--- RECORDS PROVIDED Enclosed Below ---

-- ==== Sys2Proof/Laws/PerInstr.lean ====
section
/-! SUPPORT. Family F, per command: the header of a well-formed packet command fits the header's fields (R306). -/

namespace Sys2Proof.Laws.F

set_option Elab.async false

open Sys2Proof.Machine

/-- A well-formed command that is a packet carries a header whose fields fit. -/
def Statement (i : Instr) : Prop :=
  i.wf = true → ∀ op lens sysOnly h, packetRow i = some (op, lens, sysOnly, h) → packetFits h = true

theorem of_none {i : Instr} (e : packetRow i = none) : Statement i := by
  intro _ _ _ _ _ h; rw [e] at h; cases h
theorem of_row {i : Instr} {op : Nat} {lens : List Nat} {sysOnly : Bool} {h : Hdr} (e : packetRow i = some (op, lens, sysOnly, h))
    (w : i.wf = true → packetFits h = true) : Statement i := by
  intro hw _ _ _ _ h; rw [e] at h; cases h; exact w hw
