/-- A fault report of tile 192 on its way. -/
def reported (cls : Nat) : State := withMsg (.fault ⟨cls, uidTile 192 0, 7, 0, 0, 5, []⟩)
/-- A module whose hub 3 has resent the packet towards hub 4 so often. -/
def resent (n : Nat) : State := { up with hubs := [(3, { resends := [(4, n)] })] }
/-- A map whose bank 23 the Waggle agent owns, and one without such a bank. -/
def agentMap (yes : Bool) : SpMap := { map2 := if yes then 0x0403030301010101#64 else 0x0303030301010101#64 }
theorem witness_WaggleCommandsComplete_net :
    (∃ hub next, ∃ s : State, Fits (.waggleResend hub next) ∧ next < 80 ∧ (facing hub next).isSome = true ∧ (s.hubs.get {} hub).down.contains next = false ∧
      (s.hubs.get {} hub).resends.get 0 next < 3) ∧
    (∃ hub next, ∃ s : State, Fits (.waggleResend hub next) ∧ next < 80 ∧ (facing hub next).isSome = true ∧ (s.hubs.get {} hub).down.contains next = false ∧
      3 ≤ (s.hubs.get {} hub).resends.get 0 next) ∧
    (∃ hub next, ∃ s : State, Fits (.waggleResend hub next) ∧ 80 ≤ next ∧ waggleLink hub next = true ∧ (s.hubs.get {} hub).down.contains next = false ∧
      3 ≤ (s.hubs.get {} hub).resends.get 0 next) ∧
    (∃ dst p, ∃ s u : State, Fits (.fenceOrder dst 1 0) ∧ s.take (WPkt.isFence dst 1 0) = some (p, u) ∧ uClass dst = 1 ∧ uRegion dst < 80) ∧
    (∃ dst ctx p, ∃ s u : State, Fits (.fenceOrder dst 2 ctx) ∧ s.take (WPkt.isFence dst 2 ctx) = some (p, u) ∧ uClass dst = 6 ∧ uRegion dst < 80) ∧
    (∃ dst p, ∃ s u : State, Fits (.fenceOrder dst 3 0) ∧ s.take (WPkt.isFence dst 3 0) = some (p, u) ∧ uClass dst = 6 ∧ uRegion dst < 80) ∧
    (∃ unit cls stamp p r, ∃ s u : State, Fits (.faultReport unit cls stamp) ∧ s.take (WPkt.isFault unit cls stamp) = some (p, u) ∧ p.fault? = some r ∧
      uClass r.unit = 1 ∧ u.unitUnderTest r.unit = false ∧ 5 ≤ reaction r.cls) ∧
    (∃ unit cls stamp p r, ∃ s u : State, Fits (.faultReport unit cls stamp) ∧ s.take (WPkt.isFault unit cls stamp) = some (p, u) ∧ p.fault? = some r ∧
      uClass r.unit = 1 ∧ u.unitUnderTest r.unit = false ∧ u.secondary r = none ∧ reaction r.cls = 1) ∧
    (∃ r unit p w, ∃ s u : State, Fits (.telemetry unit) ∧ r < 80 ∧ unit = uidRc r ∧ s.take (WPkt.isTele unit) = some (p, u) ∧ p.tele? = some (unit, w)) :=
  ⟨⟨3, 4, resent 2, by decide, by decide, by decide, by decide, by decide⟩, ⟨3, 4, resent 3, by decide, by decide, by decide, by decide, by decide⟩,
   ⟨3, 84 + 192, { up with hubs := [(3, { resends := [(84 + 192, 3)] })] }, by decide, by decide, by decide, by decide, by decide⟩,
   ⟨uidTile 192 0, _, { up with waggle := [⟨uidRc 3, uidTile 192 0, .fence 1 (uidTile 192 0) 0, 0⟩] }, _, by decide, rfl, by decide, by decide⟩,
   ⟨uidRc 3, 5, _, withMsg (.fence 2 (uidRc 3) 5), _, by decide, rfl, by decide, by decide⟩,
   ⟨uidRc 3, _, withMsg (.fence 3 (uidRc 3) 0), _, by decide, rfl, by decide, by decide⟩,
   ⟨uidTile 192 0, fcDroopLimit, 7, _, _, reported fcDroopLimit, _, by decide, rfl, rfl, by decide, by decide, by decide⟩,
   ⟨uidTile 192 0, fcReflectMismatch, 7, _, _, reported fcReflectMismatch, _, by decide, rfl, rfl, by decide, by decide, by decide, by decide⟩,
   ⟨79, uidRc 79, _, _, withMsg (.telemetry (uidRc 79) [1]), _, by decide, by decide, rfl, rfl, rfl⟩⟩
theorem witness_WaggleCommandsComplete_agent :
    (∃ tile src addr, ∃ s u : State, Fits (.spRead tile src addr) ∧ s.request src tile = (u, true) ∧ u.tilePowered tile = true ∧ addr % 32 = 0 ∧
      (u.tile tile).map.there addr = true ∧ (u.tile tile).errs.get 0 (addr / 32) = 0) ∧
    (∃ tile src addr word, ∃ s u : State, Fits (.spWrite tile src addr word) ∧ s.request src tile = (u, true) ∧ u.tilePowered tile = true ∧ addr % 32 = 0 ∧
      (u.tile tile).map.there addr = true) ∧
    (∃ tile src addr word, ∃ s u : State, Fits (.spRead tile src addr) ∧ Fits (.spWrite tile src addr word) ∧ s.request src tile = (u, true) ∧ u.tilePowered tile = true ∧
      (u.tile tile).map.there addr = false) ∧
    (∃ tile src reg, ∃ s u : State, Fits (.regRead tile src reg) ∧ s.request src tile = (u, true) ∧ u.tilePowered tile = true) ∧
    (∃ tile src reg v, ∃ s u : State, Fits (.regWrite tile src reg v) ∧ s.request src tile = (u, true) ∧ u.tilePowered tile = true ∧ regWritable reg = true) ∧
    (∃ tile src reg v, ∃ s u : State, Fits (.regWrite tile src reg v) ∧ s.request src tile = (u, true) ∧ u.tilePowered tile = true ∧ regWritable reg = false) ∧
    (∃ tile src addr, ∃ s u : State, s.request src tile = (u, false) ∧ Fits (.spRead tile src addr)) ∧
    (∃ tile dst p, ∃ s u : State, Fits (.spReply tile dst) ∧ s.take (WPkt.isReply tile dst true) = some (p, u)) ∧
    (∃ tile dst p, ∃ s u : State, Fits (.regReply tile dst) ∧ s.take (WPkt.isReply tile dst false) = some (p, u)) ∧
    (∃ tile seq words b, ∃ s u : State, Fits (.shortMsg tile seq words) ∧ words ≠ [] ∧ s.request (uidRc (tile / 64)) tile = (u, true) ∧ u.tilePowered tile = true ∧
      (u.tile tile).map.agentBank = some b) ∧
    (∃ tile seq words, ∃ s u : State, Fits (.shortMsg tile seq words) ∧ words ≠ [] ∧ s.request (uidRc (tile / 64)) tile = (u, true) ∧ (u.tile tile).map.agentBank = none) ∧
    (∃ tile seq, Fits (.shortMsg tile seq [])) :=
  ⟨⟨255, uidKeeper, 0x5FFFE0, up, _, by decide, Prod.ext rfl (by decide), by decide, by decide, by decide, by decide⟩,
   ⟨255, uidKeeper, 0x5FFFE0, 5, up, _, by decide, Prod.ext rfl (by decide), by decide, by decide, by decide⟩,
   ⟨255, uidKeeper, 0x600000, 5, up, _, by decide, by decide, Prod.ext rfl (by decide), by decide, by decide⟩,
   ⟨255, uidKeeper, 0, up, _, by decide, Prod.ext rfl (by decide), by decide⟩, ⟨255, uidKeeper, 0x11, 0, up, _, by decide, Prod.ext rfl (by decide), by decide, by decide⟩,
   ⟨255, uidKeeper, 0xFF, 0, up, _, by decide, Prod.ext rfl (by decide), by decide, by decide⟩,
   ⟨255, uidKeeper, 0, { up with hubs := [(3, { down := [84 + 255] })] }, _, Prod.ext rfl (by decide), by decide⟩,
   ⟨255, uidKeeper, _, { up with waggle := [⟨uidAgent 255, uidKeeper, .spReply 1 7, 0⟩] }, _, by decide, rfl⟩,
   ⟨255, uidKeeper, _, { up with waggle := [⟨uidAgent 255, uidKeeper, .regReply 1 7, 0⟩] }, _, by decide, rfl⟩,
   ⟨192, 127, [1], 23, withTile { goTile with map := agentMap true }, _, by decide, by decide, Prod.ext rfl (by decide), by decide, by decide⟩,
   ⟨192, 127, [1], withTile { goTile with map := agentMap false }, _, by decide, by decide, Prod.ext rfl (by decide), by decide⟩, ⟨255, 127, by decide⟩⟩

--- End of Enclosed RECORDS PROVIDED ---

TASK DESCRIPTION: In the entries above, find the line holding "0x5FFFE0, 5, up, _, by" and the line holding "255, uidKeeper, .regReply", then retype exactly those two lines and every line between them, and nothing else.

TASK ANSWER:
   ⟨255, uidKeeper, 0x5FFFE0, 5, up, _, by decide, Prod.ext rfl (by decide), by decide, by decide, by decide⟩,
   ⟨255, uidKeeper, 0x600000, 5, up, _, by decide, by decide, Prod.ext rfl (by decide), by decide, by decide⟩,
   ⟨255, uidKeeper, 0, up, _, by decide, Prod.ext rfl (by decide), by decide⟩, ⟨255, uidKeeper, 0x11, 0, up, _, by decide, Prod.ext rfl (by decide), by decide, by decide⟩,
   ⟨255, uidKeeper, 0xFF, 0, up, _, by decide, Prod.ext rfl (by decide), by decide, by decide⟩,
   ⟨255, uidKeeper, 0, { up with hubs := [(3, { down := [84 + 255] })] }, _, Prod.ext rfl (by decide), by decide⟩,
   ⟨255, uidKeeper, _, { up with waggle := [⟨uidAgent 255, uidKeeper, .spReply 1 7, 0⟩] }, _, by decide, rfl⟩,
   ⟨255, uidKeeper, _, { up with waggle := [⟨uidAgent 255, uidKeeper, .regReply 1 7, 0⟩] }, _, by decide, rfl⟩,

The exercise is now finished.